Top of Data for processing

-- ==== Sys2Proof/Machine/Access.lean ====
section
/-! DEFINITION. Access to the registers through BAR0 (R13, R401–R405, R414), the error log's window (R415, R416), and the
replacement of firmware (R378). -/

namespace Sys2Proof.Machine

/-! ### Writes (R13, R303, R403) -/

/-- The core and the offset in its block of a BAR0 offset. -/
def coreBlock (off : Nat) : Option (Nat × Nat) :=
  if 0x01000000 ≤ off ∧ off < 0x01400000 then some ((off - 0x01000000) / 0x10000, off % 0x10000) else none

/-- A write of ones to a W1C field clears its bits (R51, R91, R303, R354); none where the offset has no such field. -/
def State.w1c? (s : State) (off : Nat) (v : Word) : Option State :=
  let clr (w : Word) : Word := w &&& ~~~v
  match coreBlock off with
  | some (n, o) =>
    if o = 0x200 then some (s.onArray n .f (fun a => { a with flags := clr a.flags }))
    else if o = 0x204 then some (s.onArray n .g0 (fun a => { a with flags := clr a.flags }))
    else if o = 0x208 then some (s.onArray n .g1 (fun a => { a with flags := clr a.flags }))
    else if o = 0x20C then some (s.onInteg n (fun g => { g with vecFlags := clr g.vecFlags }))
    else if o = 0x210 then some (s.onInteg n (fun g => { g with redFlags := clr g.redFlags }))
    else none
  | none =>
    if off = 0x04040008 then some { s with host := { s.host with faultsMerged := s.host.faultsMerged && !bit v 31 } }
    else if off = 0x06000000 then
      some { s with clk := { s.clk with everLost := s.clk.everLost &&& ~~~(BitVec.ofNat 4 (fld v 4 4)) } }
    else none

/-- A write in a mailbox pair (R299, R303). RESET acts where ENABLE stood at 0. -/
def Pair.write (p : Pair) (o : Nat) (v : Word) : Pair :=
  if o < 0x1000 then { p with h2d := Mem.writeN p.h2d o (toLE 4 v.toNat) }
  else if o = 0x2000 then { p with h2dProd := v }
  else if o = 0x200C then { p with d2hCons := v }
  else if o = 0x2010 then
    let p := if bit v 2 && !p.enable then p.zero else p
    { p with enable := bit v 0, irqEn := bit v 1 }
  else p

/-- A write in a core block: the count registers and the two selectors (R141, R167, R282). -/
def Sequencer.write (q : Sequencer) (o : Nat) (v : Word) : Sequencer :=
  match nth? o 0x0240 4 16 with
  | some n => { q with cregs := Tbl.set 0 q.cregs n v }
  | none =>
    if o = 0x884 then { q with winSel := v.setWidth 12 }
    else if o = 0xA24 then { q with grpSel := v.setWidth 12 }
    else q

/-- A write of the MSI-X table (R302); a vector left pending goes out as its entry's mask clears. -/
def State.writeMsix (s : State) (i : Nat) (v : Word) : State :=
  let s := { s with host := { s.host with msixTable := Tbl.set 0 s.host.msixTable i v } }
  if i % 4 = 3 ∧ !bit v 0 ∧ bit s.host.msixPend (i / 4) then
    let s := { s with host := { s.host with msixPend := clrBit s.host.msixPend (i / 4) } }
    s.sendVector (i / 4)
  else s

/-- A write of DBG_ERRLOG_SEL begins a fetch (R416). -/
def State.selectErr (s : State) (seq : Word) : State :=
  { s with mgmt := { s.mgmt with errSel := seq, errReady := false, errGone := false, errPend := true } }

/-- A write of an STG register: the staged copy; in recovery an update register takes effect at once (R362, R403). -/
def State.writeStg (s : State) (off : Nat) (v : Word) : State :=
  if s.mgmt.recovery && 0x3020 ≤ off && off < 0x3030 then
    let s := s.putBoth off (noGo off v)
    if off = 0x3020 ∧ bit v 2 then { s with cfg := { s.cfg with goReq := true } } else s
  else s.stage off v

/-- A 32-bit write of BAR0; an offset that takes none is ignored (R13, R401). -/
def State.writeReg (s : State) (off : Nat) (v : Word) : State :=
  if off % 4 ≠ 0 then s
  else if (stgReg off).isSome then s.writeStg off v
  else if off = 0x4010 then (if bit v 0 then s.discardNow else s)
  else if off = 0x5004 then s.selectErr v
  else
    match s.w1c? off v with
    | some s => s
    | none =>
      match coreBlock off with
      | some (n, o) => s.onSeq n (fun q => q.write o v)
      | none =>
        if 0x04000000 ≤ off ∧ off < 0x04040000 then
          s.onPair ((off - 0x04000000) / 0x4000) (fun p => p.write (off % 0x4000) v)
        else
          match nth? off 0x04060000 4 64 with
          | some i => s.writeMsix i v
          | none => s

/-- REGISTER_WRITE (R401, R403). -/
def execRegisterWrite (off : BitVec 28) (v : BitVec 32) (s : State) : Res :=
  if s.host.linkUp then .next (s.writeReg off.toNat v) else .next s

/-- W1C_WRITE (R13). -/
def execW1cWrite (off : BitVec 28) (v : BitVec 32) (s : State) : Res :=
  if s.host.linkUp then .next ((s.w1c? off.toNat v).getD s) else .next s

/-! ### Reads with an effect (R395, R414) -/

/-- What a read delivers to the host. -/
def State.readOut (s : State) (off : BitVec 28) (v : Word) : State :=
  { s with host := { s.host with out := s.host.out ++ [.regData off v] } }

/-- Latch the high half that goes with a _LO register; none where the offset is not one. -/
def State.latch? (s : State) (off : Nat) : Option State :=
  match coreBlock off with
  | some (n, o) =>
    let k := (o - 0x400) / 0x60
    let j := (o - 0x400) % 0x60
    if 0x400 ≤ o ∧ o < 0x7C0 ∧ j % 8 = 0 ∧ j / 8 < 11 then
      let i := 11 * k + j / 8
      some (s.onSeq n (fun q => { q with stallHi := Tbl.set 0 q.stallHi i (hi32 (Tbl.get 0 q.stalls i : DWord).toNat) }))
    else none
  | none =>
    match nth? off 0x02020010 0x100 16, nth? off 0x03000030 0x100 96, nth? off 0x03000038 0x100 96 with
    | some n, _, _ => some (s.onStk n (fun k => { k with lastTimeHi := hi32 k.lastTime.toNat }))
    | _, some p, _ => some (s.onPort p (fun q => { q with txHi := hi32 q.txBytes.toNat }))
    | _, _, some p => some (s.onPort p (fun q => { q with rxHi := hi32 q.rxBytes.toNat }))
    | none, none, none =>
      if off = 0x2004 then some { s with mgmt := { s.mgmt with faultTimeHi := hi32 s.mgmt.faultTime.toNat } }
      else if off = 0x05000010 then some { s with pwr := { s.pwr with energyHi := hi32 (s.pwr.energyUj / 1000) } }
      else if off = 0x05000018 then some { s with pwr := { s.pwr with damperHi := hi32 s.pwr.damperUs.toNat } }
      else if off = 0x06000004 then
        let (v, s) := s.fresh
        some { s with clk := { s.clk with timeHi := hi32 s.clk.now, timeFracLatched := v.setWidth 16 } }
      else if off = 0x0700000C then
        some { s with sec := { s.sec with numHi := hi32 ((s.sec.licence.map Licence.number).getD 0).toNat } }
      else none

/-- LO_READ_LATCH (R354, R414): the low half is delivered, the high half latched. -/
def execLoReadLatch (off : BitVec 28) (s : State) : Res :=
  if !s.host.linkUp then .next s
  else
    match s.latch? off.toNat with
    | none => .next s
    | some s => .next (s.readOut off (s.readReg off.toNat))

/-- A fresh nonce, which voids the one before (R395): its bytes are free values. -/
def State.newNonce (s : State) : State :=
  let s := (List.range 8).foldl (fun s i =>
    let (v, s) := s.fresh
    { s with sec := { s.sec with nonce := Tbl.set 0 s.sec.nonce i (v.setWidth 32) } }) s
  { s with sec := { s.sec with nonceMade := s.sec.nonceMade + 1, nonceAt := some s.clk.now } }

/-- NONCE_READ (R395). -/
def execNonceRead (t : Nat) (s : State) : Res :=
  let s := s.at_ t
  if s.host.linkUp then
    let s := s.newNonce
    .next (s.readOut 0x07000020 (Tbl.get 0 s.sec.nonce 0))
  else .next s

/-! ### The error log (R415, R416) -/

/-- ERRLOG_SELECT (R416). -/
def execErrlogSelect (seq : BitVec 32) (s : State) : Res := if s.host.linkUp then .next (s.selectErr seq) else .next s

/-- ERRLOG_FETCH_DONE (R416): the entry and READY, or GONE where it has been erased or not yet written. -/
def execErrlogFetchDone (s : State) : Res :=
  let m := s.mgmt
  if !m.errPend || !s.mc0Up then .next s
  else
    let n := m.errSel.toNat
    if s.flash.logFirst.toNat ≤ n ∧ n < s.flash.logNext.toNat then
      .next { s with mgmt := { m with errPend := false, errReady := true, errData := Tbl.get [] s.flash.errlog n } }
    else .next { s with mgmt := { m with errPend := false, errGone := true } }

/-- SCP_CORR_LOG_HOURLY (R415): an entry for each core whose SCP_ECC_CORR has risen. -/
def execScpCorrLogHourly (t : Nat) (s : State) : Res :=
  let s := s.at_ t
  if s.mgmt.corrAt + 3600000000000 > s.clk.now ∨ !s.mc0Up then .next s
  else
    let s := (List.range 64).foldl (fun s n =>
      let c := s.core n
      let was := Tbl.get 0 s.mgmt.corrLogged n
      let now := c.scp.eccCorr
      if was.toNat < now.toNat then
        let s := s.logErr 0xD 0 1 c.phys.toNat (toLE 4 (now.toNat - was.toNat) ++ toLE 4 (c.readScp 0 0x8A8).toNat)
        { s with mgmt := { s.mgmt with corrLogged := Tbl.set 0 s.mgmt.corrLogged n now } }
      else s) s
    .next { s with mgmt := { s.mgmt with corrAt := s.clk.now } }

/-! ### Replacing firmware (R360, R362, R378) -/

/-- Is an update under way. -/
def Update.busy (u : Update) : Bool := 1 ≤ u.state.toNat && u.state.toNat ≤ 5

/-- FW_UPDATE_GO (R378): MC0 reads the image or bundle the registers name; an image's version and digest are those of
R360, a bundle's layout is not given. -/
def execFwUpdateGo (s : State) : Res :=
  if !s.cfg.goReq || !s.mc0Up || s.mgmt.update.busy then .next s
  else
    let s := { s with cfg := { s.cfg with goReq := false } }
    let ctl := s.appliedReg 0x3020
    let a := (s.appliedReg 0x3024).toNat + 2 ^ 32 * (s.appliedReg 0x3028).toNat
    let bundle := bit ctl 1
    let (b, _, s) := s.fetchBytes (bit ctl 0) a (fld (s.appliedReg 0x302C) 0 25)
    let u : Update :=
      { state := 1
        bundle := bundle
        version := if bundle then 0 else BitVec.ofNat 32 (leAt b 4 4)
        digest := if bundle then [] else sha256 (b.take (leAt b 8 4)) }
    .next { s with mgmt := { s.mgmt with update := u } }

/-- ERR of a failed update. -/
def fwErr : FwResult → Nat
  | .ok => 0
  | .format => eImageFormat
  | .signature => eImageSignature
  | .part => eImagePart
  | .flash => eFlashWrite

/-- FW_UPDATE_DONE (R362, R378): the slot that is not running holds the new image and the boot preference names it, or
STATE 7 with ERR; in recovery a bundle that has been written starts the device cold with full tests. -/
def execFwUpdateDone (r : FwResult) (b : Boot) (t : Nat) (s : State) : Res :=
  let s := s.at_ t
  let u := s.mgmt.update
  if !u.busy || !s.mc0Up then .next s
  else if r ≠ .ok then
    .next { s with mgmt := { s.mgmt with update := { u with state := 7, err := BitVec.ofNat 8 (fwErr r) } } }
  else
    let slotB := !s.mgmt.imageB
    let s := { s with
      flash := { s.flash with
        bootB := slotB
        version := Tbl.set 0 s.flash.version (b2n slotB) u.version
        digest := Tbl.set [] s.flash.digest (b2n slotB) u.digest }
      mgmt := { s.mgmt with update := { u with state := 6 } } }
    .next (if s.mgmt.recovery && u.bundle then s.beginStart 1 b else s)

end Sys2Proof.Machine
end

Bottom of Data for processing

[Problem] Please write out, exactly as they appear above, only the lines in the stretch from the line with "s.mgmt with corrLogged" through the line with "goReq := false".

[Finished exercise]
        { s with mgmt := { s.mgmt with corrLogged := Tbl.set 0 s.mgmt.corrLogged n now } }
      else s) s
    .next { s with mgmt := { s.mgmt with corrAt := s.clk.now } }

/-! ### Replacing firmware (R360, R362, R378) -/

/-- Is an update under way. -/
def Update.busy (u : Update) : Bool := 1 ≤ u.state.toNat && u.state.toNat ≤ 5

/-- FW_UPDATE_GO (R378): MC0 reads the image or bundle the registers name; an image's version and digest are those of
R360, a bundle's layout is not given. -/
def execFwUpdateGo (s : State) : Res :=
  if !s.cfg.goReq || !s.mc0Up || s.mgmt.update.busy then .next s
  else
    let s := { s with cfg := { s.cfg with goReq := false } }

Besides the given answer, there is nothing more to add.